Louvre is no longer able to run all existing VMs.
A third hypervisor has to be added to our infrastructure in order to continue to operate smoothly when one of them is out of service.
Description
Description
Status | Assigned | Task | ||
---|---|---|---|---|
Migrated | gitlab-migration | T1173 Huge slowdowns on louvre since 2018-08-20 | ||
Migrated | gitlab-migration | T1392 Add a new hypervisor | ||
Migrated | gitlab-migration | T1503 Rename hypervisor3 to a museum name |
Event Timeline
Comment Actions
New hypervisor hardware has been racked in our bay at Rocquencourt.
The machine's iDrac management interface is accessible on the management network, under the name swh7-adm.inria.fr (details on the wiki).
Comment Actions
I've reinstalled the machine following these steps:
- Debian installed on the machine with the plain debian installer (no bonding support => no network)

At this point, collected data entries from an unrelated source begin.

/-- Settles O30. -/
theorem elementsAreSegmentedByTags : Obligations.ElementsAreSegmentedByTags := fun v n C D =>
  ⟨length_decodeStream v n C D, decodeStream_snd v n C D, fun _ hj => decodeStream_getElem? v C D hj⟩

/-- Settles O31: a decode reads the tags of its elements and the SegLen data bytes, and nothing else. -/
theorem unusedLanesAndSurplusAreIgnored : Obligations.UnusedLanesAndSurplusAreIgnored := by
  intro v n C C' D D' htags hdata
  have hsame : (List.range n).map (elemTag C) = (List.range n).map (elemTag C') :=
    List.map_congr_left fun j hj => htags j (List.mem_range.mp hj)
  refine ⟨?_, ?_⟩
  · rw [decodeStream_eq_scalarLanes, decodeStream_eq_scalarLanes, ← hsame]
    refine scalarLanes_congr _ fun k hk => ?_
    rw [Nat.zero_add]
    exact hdata k (by rwa [segLen_eq_sum])
  · rw [dataLenFn_eq_segLen, dataLenFn_eq_segLen, segLen_eq_sum, segLen_eq_sum, hsame]

/-- Settles O32. -/
theorem lengthScanEqualsSegLen : Obligations.LengthScanEqualsSegLen := dataLenFn_eq_segLen

/-- Settles O33. -/
theorem prefixSumInvertsDeltas : Obligations.PrefixSumInvertsDeltas := fun _ s xs hmono hxs =>
  ⟨prefixSum_deltas hmono, deltas_lt hxs, deltas_getElem? s xs⟩

/-- Settles O34: the running sums of the two parts are those of the whole, the second from the sum of the first on. -/
theorem resumeAtGroupBoundary : Obligations.ResumeAtGroupBoundary := by
  intro v n m s C D h skipped rest
  have hsplit : decodeStream v n C D = (skipped ++ rest.1, segLen v (4 * m) C + rest.2) := decodeStream_split v C D h
  refine ⟨hsplit, ?_⟩
  rw [hsplit, prefixSum_append, List.drop_left' (by rw [length_prefixSum, length_decodeStream])]

end Sys2Proof.Machine
end

section
/-! SUPPORT. The family of the commands over memory (41_encoder.md, 42_scalar_decoder.md, 43_vector_decoder.md section 4,
45_delta.md): the whole next state of each, what it stores, and the round trip through memory. -/

namespace Sys2Proof.Machine

/-! ### Completion -/

/-- A command that completes ends with STATUS = OK where FAULT was none. -/
theorem endsOk_completed {i : Instr} {s : State} (h : Ready i s) (hkept : ¬contractBroken i s) (hE : errorSet i s = [])
    (hfault : s.fault = none) : EndsOk i s (completed i s) := ⟨exec_of_errorSet_nil h hkept hE, hfault, rfl⟩

/-- The whole next state of a delta command that completes: its three results, STATUS and memory change, and nothing else. -/
theorem State.complete_deltas (s : State) (c d x : Nat) (m : Memory) :
    s.complete [(.resCtrl, c), (.resData, d), (.resVal, x)] m =
      { s with
        mem := m
        blk := { s.blk with
          resCtrl := ⟨BitVec.ofNat 64 c, true⟩, resData := ⟨BitVec.ofNat 64 d, true⟩, resVal := ⟨BitVec.ofNat 64 x, true⟩
          status := 0 } } := by
  simp only [State.complete, Block.writeResults, Block.writeRes, Block.setStatus, Reg64.written]
  rfl

/-- SKIP_DELTAS writes the same results in another order. -/
theorem State.complete_skip (s : State) (c d x : Nat) (m : Memory) :
    s.complete [(.resVal, x), (.resData, d), (.resCtrl, c)] m =
      s.complete [(.resCtrl, c), (.resData, d), (.resVal, x)] m := by
  simp only [State.complete, Block.writeResults, Block.writeRes]

section
variable {v : Variant} {s : State}

/-- A decode that finds its stream there and its output large enough has no error to report (42_scalar_decoder.md R502). -/
theorem decodeErrors_of_fits (hval : s.argVal .n ≤ s.argVal .valLen) (hctrl : groupCount (s.argVal .n) ≤ s.argVal .ctrlLen)
    (hdata : segLen v (s.argVal .n) (ctrlByte s) ≤ s.argVal .dataLen) {E : List Status} (hE : E = []) :
    decodeErrors v s (s.argVal .n) E = [] :=
  (decodeErrors_eq_nil _ _ _ _).mpr ⟨hval, truncated_eq_false.mpr ⟨hctrl, hdata⟩, hE⟩

/-- A seed that fits is no Overflow (45_delta.md R600). -/
theorem overflow_of_fits (hseed : s.argVal .seed < 2 ^ elemBits v) : errIf (tooWide v (s.argVal .seed)) .overflow [] = [] :=
  (errIf_eq_nil _ _ _).mpr ⟨(tooWide_eq_false _ _).mpr hseed, rfl⟩

/-- The differences of a stream that is all there are those of all its elements (45_delta.md R602). -/
theorem skippedDeltas_of_there (h : truncated v s (s.argVal .n) = false) :
    skippedDeltas v s = (decodeStream v (s.argVal .n) (ctrlByte s) (dataByte s)).1 := by
  rw [skippedDeltas, decodablePrefix_eq h]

- network configured with iproute2 (with the bond + vlan stack)
- https://baturin.org/docs/iproute2/ was quite useful
- install facter from stretch backports, install puppet from stretch
- /etc/facter/facts.d seeded
- puppet run
- install ifenslave, bridge-utils and vlan to get the proper /etc/network/interfaces scripts
- write proper /etc/network/interfaces with inspiration from louvre
- reboot and hope the network comes up. rinse, repeat.
- setup proxmox as advised in https://pve.proxmox.com/wiki/Install_Proxmox_VE_on_Debian_Stretch
- reboot on the proxmox kernel
- Update /etc/pve/corosync.conf with the new host on one of the existing hypervisors
- add node to nodelist with a new nodeid
- add unicast ip address to ring0 in the totem section
- increment config version number in the totem section
- restart pve-cluster on existing nodes to take the new corosync config into account
- follow https://pve.proxmox.com/wiki/Cluster_Manager#pvecm_join_node_to_cluster
- pvecm add 192.168.100.1
- type root password for louvre
- see the host appear in the proxmox cluster
- reboot one last time for good measure (and to see whether everything starts ok on boot)
Comment Actions
The new hypervisor has been working without any particular issue since its installation.